Discussion in 'General Discussion Subforum' started by BrianC, Apr 21, 2014.

  1. BrianC

    BrianC Well known member

    Update:

    Week 10

    I'm in the middle of Week 10 now. This Thursday will be the last day of my first 10-week Presence Process. I'm no longer worried about finding healing methods to help me anymore. I feel like I finally understand how to heal and am making progress. I'm much more peaceful, joyful, playful than when I started this process, too. I'm still stuck in my head a decent amount, but not nearly as much as before I started. And when I am thinking, it's much more pleasant, rather than being thoughts of how I'm going to fix something or avoid something I don't want to do, etc. I haven't addressed my addiction yet, but that's because the Presence Process recommends you wait till the second time you go through it to start pulling back from an addiction.

    A few weeks ago, surfacing emotions made me physically sick for a day. It wasn't bad, actually. It was sort of flu-like--as the Presence Process informs may happen--but not too bad, really. I knew it was emotionally caused, so I just let it be (it was anger all day). I also was sort of sick last Saturday. It was more of being energy drained from surfacing anger all day. I was able to let the anger be, most of the day, so that was very productive. However, that second sickness was most likely prompted by surfacing emotions that came up during an ETT (Emotional Transformation Therapy) session the day before. I met a new friend who wanted to show me how ETT works. I'll be doing a unique ETT session this Friday. ETT is like EMDR, but more effective according to EMDR and ETT practitioners. The Presence Portal has Compassion Works on it and they do EMDR therapy to help emotions surface so people can process them like the Presence Process teaches.

    It seems God has orchestrated all of this well. He took me through Recovery (12 Step) first a few years ago. That broke a lot of my pride which opened my mind, big time. It readied me for the Presence Process. The Presence Process showed me a method for letting emotions surface, which I always had trouble with in while doing Recovery (12 Step). Most importantly, it explained to me why you let the emotions come up, and how to be with them unconditionally. That was key for me. Now, I'm excited about difficult emotions coming up so I can be with them and let them integrate. Sometimes, it's really cool when it happens. This has given me tons peace. And finally, through an interesting series of events, I've met someone who does ETT and has offered to do sessions with me for free. I may take them up on that offer eventually, but for now, I've just done that first session and I'm going to do this one more special, unique session, and that's it. Had I not done the Presence Process first, I wouldn't have known how to let the emotions just be, unconditionally, and integrate. I feel much freer and more hopeful now. I'm far less concerned with achieving and trying to "make something" of my life, and far more happy just being me. My subconscious/unconscious and heart likes me a lot better now.
     
  2. tarala

    tarala Well known member

    Brian thanks so much for these links. I'm in Week 4 now and am still really impressed with the process. It's definitely taken me deeper than everything else I've done (which is an awful lot lol). I'm finding terror rather than anger is the feeling that is so difficult to sit with unconditionally. And also keeping my focus on the feeling rather than the setup. Keep posting!
    Cheers, Terry
     
  3. BrianC

    BrianC Well known member

    Update:

    I forgot to add that I got some interesting insight.
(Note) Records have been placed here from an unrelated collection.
/-- What an exit to RUN leaves. -/
structure ExitedToRun (s t : State) : Prop where
  frame : t = { s with
    md := t.md, pwr := { s.pwr with ventAfter := false, shutAfter := false, owed := [] }, hold := t.hold, pin := t.pin,
    qos := { s.qos with epoch := t.qos.epoch }, rep := t.rep, therm := { s.therm with fast := t.therm.fast, held := [], evOwed := [] } }
  mode : t.md.cur = .run
  fast : t.therm.fast = fastOf s.therm s.therm.last
  rep : s.therm.held = [] → t.rep = s.rep

/-- An exit that nothing diverts leads to RUN. -/
theorem exitMode_of_plain {s : State} (hvent : s.pwr.ventAfter = false) (hshut : s.pwr.shutAfter = false) (hhalt : s.pwr.haltRec = false)
    (hsec : s.sec.st ≠ 2) (hmode : s.md.cur ≠ .halt) (hev : s.therm.evOwed = []) (hps : s.pwr.owed = []) : ExitedToRun s (exitMode s) := by
  have heq : exitMode s = epochSync (fastSet (exitOwed (enterRun { s with pwr := { s.pwr with ventAfter := false, shutAfter := false } }))) := by
    unfold exitMode
    simp [hvent, hshut, hhalt, hsec, hmode]
  obtain ⟨hcur, -, -, hrun⟩ := enterRun_spec { s with pwr := { s.pwr with ventAfter := false, shutAfter := false } }
  rw [heq]
  generalize enterRun { s with pwr := { s.pwr with ventAfter := false, shutAfter := false } } = v at *
  have hv : v.therm = s.therm ∧ v.pwr.owed = s.pwr.owed ∧ v.rep = s.rep := by
    rw [hrun]
    exact ⟨rfl, rfl, rfl⟩
  obtain ⟨htherm, howed, hrep⟩ := hv
  obtain ⟨howe, hlog⟩ := exitOwed_of_quiet (s := v) (by rw [htherm]; exact hev) (by rw [howed]; exact hps)
  have hmd : (exitOwed v).md.cur = .run := by
    rw [howe]
    exact hcur
  have hlog' : s.therm.held = [] → (exitOwed v).rep = s.rep := fun h => (hlog (by rw [htherm]; exact h)).trans hrep
  generalize exitOwed v = w at *
  refine ⟨?_, hmd, ?_, hlog'⟩
  · unfold epochSync fastSet
    rw [howe, hrun]
  · unfold epochSync fastSet
    dsimp only
    rw [hmd, howe, htherm]
    rfl

/-! ### WATCH (R355 to R359) -/

/-- What a reading in WATCH leaves alone. -/
structure WatchRead (x : Int) (s t : State) : Prop where
  mode : t.md.cur = .watch
  pwr : t.pwr = { s.pwr with haltRec := t.pwr.haltRec }
  pin : t.pin = { s.pin with pwrOff := t.pin.pwrOff }
  hk : t.hk = s.hk
  last : t.therm.last = x

theorem watchRead_thermStep {s : State} (h : s.md.cur = .watch) (x : Int) : WatchRead x s (thermStep x s) := by
  obtain ⟨u, hu, hstep⟩ := thermStep_shape x s
  have hmd : u.md = { s.md with hot := u.md.hot } := (congrArg State.md hu :)
  have hpin : u.pin = { s.pin with pwrOff := u.pin.pwrOff } := (congrArg State.pin hu :)
  have hpwr : u.pwr = s.pwr := (congrArg State.pwr hu :)
  have hhk : u.hk = s.hk := (congrArg State.hk hu :)
  have hlast : u.therm.last = x := (congrArg (fun s => s.therm.last) hu :)
  have hcur : u.md.cur = .watch := by
    rw [hmd]
    exact h
  rcases hstep with hstep | hstep
  · have hshut : shutDown u = { u with pwr := { u.pwr with haltRec := true }, pin := { u.pin with pwrOff := true } } := by
      unfold shutDown
      rw [hcur]
    rw [hstep, hshut]
    refine ⟨hcur, ?_, ?_, hhk, hlast⟩
    · rw [hpwr]
    · rw [hpin]
  · rw [hstep]
    refine ⟨hcur, ?_, hpin, hhk, hlast⟩
    rw [hpwr]

/-- A Watch cycle before its compare of the limits. -/
def watchCycled (r : Readings) (s : State) : State :=
  let u := thermStep (r.ch.getD 0 0).toInt (putReadings { r with ch := r.ch.set 4 0 } s)
  { u with pwr := { u.pwr with cyclesNow := u.pwr.cyclesNow + 1, cycleAt := u.clk.ticks } }

/-- What a Watch cycle leaves before its compare. -/
structure WatchCycled (r : Readings) (s t : State) : Prop where
  mode : t.md.cur = .watch
  cycles : t.pwr.cyclesNow = s.pwr.cyclesNow + 1
  trans : t.pwr.trans = s.pwr.trans
  lastOp : t.pwr.lastOp = s.pwr.lastOp
  perst : perstLow t = perstLow s
  vcore : tget 0 t.hk.ch 4 = 0
  readings : ∀ c, c < 12 → c ≠ 4 → tget 0 t.hk.ch c = r.ch.getD c 0
  last : t.therm.last = (r.ch.getD 0 0).toInt

theorem watchCycled_watchCycled {s : State} (h : s.md.cur = .watch) (r : Readings) : WatchCycled r s (watchCycled r s) := by
  obtain ⟨hmode, hpwr, hpin, hhk, hlast⟩ := watchRead_thermStep (s := putReadings { r with ch := r.ch.set 4 0 } s) h (r.ch.getD 0 0).toInt
  unfold watchCycled
  generalize thermStep _ _ = u at *
  have hch (c : Nat) (hc : c < 12) : tget 0 u.hk.ch c = (r.ch.set 4 0).getD c 0 := by
    rw [hhk]
    exact tget_channels (fun c => (r.ch.set 4 0).getD c 0) 12 s.hk.ch c hc
  refine ⟨hmode, ?_, ?_, ?_, ?_, ?_, fun c hc hne => ?_, hlast⟩
  · change u.pwr.cyclesNow + 1 = _
    rw [hpwr]
    rfl
  · change u.pwr.trans = _
    rw [hpwr]
    rfl
  · change u.pwr.lastOp = _
    rw [hpwr]
    rfl
  · unfold perstLow
    dsimp only
    rw [hpin]
    rfl
  · exact (hch 4 (by decide)).trans (by simp [List.getD_eq_getElem?_getD, List.getElem?_set]; split <;> rfl)
  · exact (hch c hc).trans (by simp [List.getD_eq_getElem?_getD, Ne.symm hne])

/-- A wake leaves what the limits are compared with. -/
theorem breach_wakeWatch (src ch : Nat) (s : State) : breach (wakeWatch src ch s) = breach s := by
  unfold wakeWatch
  split <;> rfl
    I've been biting my fingernails as long as I can remember. I eventually figured out that it was caused by emotional issues, but couldn't figure out what exactly.

    Well, Saturday, when anger surfaced all day making me pseudo-sick, I noticed something peculiar. When I bit my fingernails, I couldn't feel my anger anymore. I've been so excited about feeling anger and other difficult emotions, I was like, "Awww, hell no. I want my anger back!" lol So, I stopped biting my fingernails and ask myself how I felt emotionally and at the felt-resonance level. I felt my anger again. When I would mindlessly bit my fingernails again, I couldn't feel the anger anymore. It made me very aware of my fingernail biting, helping me stop doing it so I could feel my anger. If someone a year ago had told me stuffed anger caused my fingernail biting, and my eventual love of feeling anger to integrate it would be how I'd stop biting my fingernails, I would've told them they're crazy. lol

    This verse is very true: Your thoughts are not My thoughts, and My ways are not your ways.

    God's quite ironic about how He does things. The verses about God using the foolish things of the world to confound the world are also accurate, it would seem.
     
  4. tarala

    tarala Well known member

    Hey Brian, we must be posting at the same time. Reading your post I realized that all the things I've done before were likely necessary for me to be able to do the Presence Process. I never would have handled it before.
     
  5. BrianC

    BrianC Well known member

    Thanks for the post! It's great to see what others are experiencing.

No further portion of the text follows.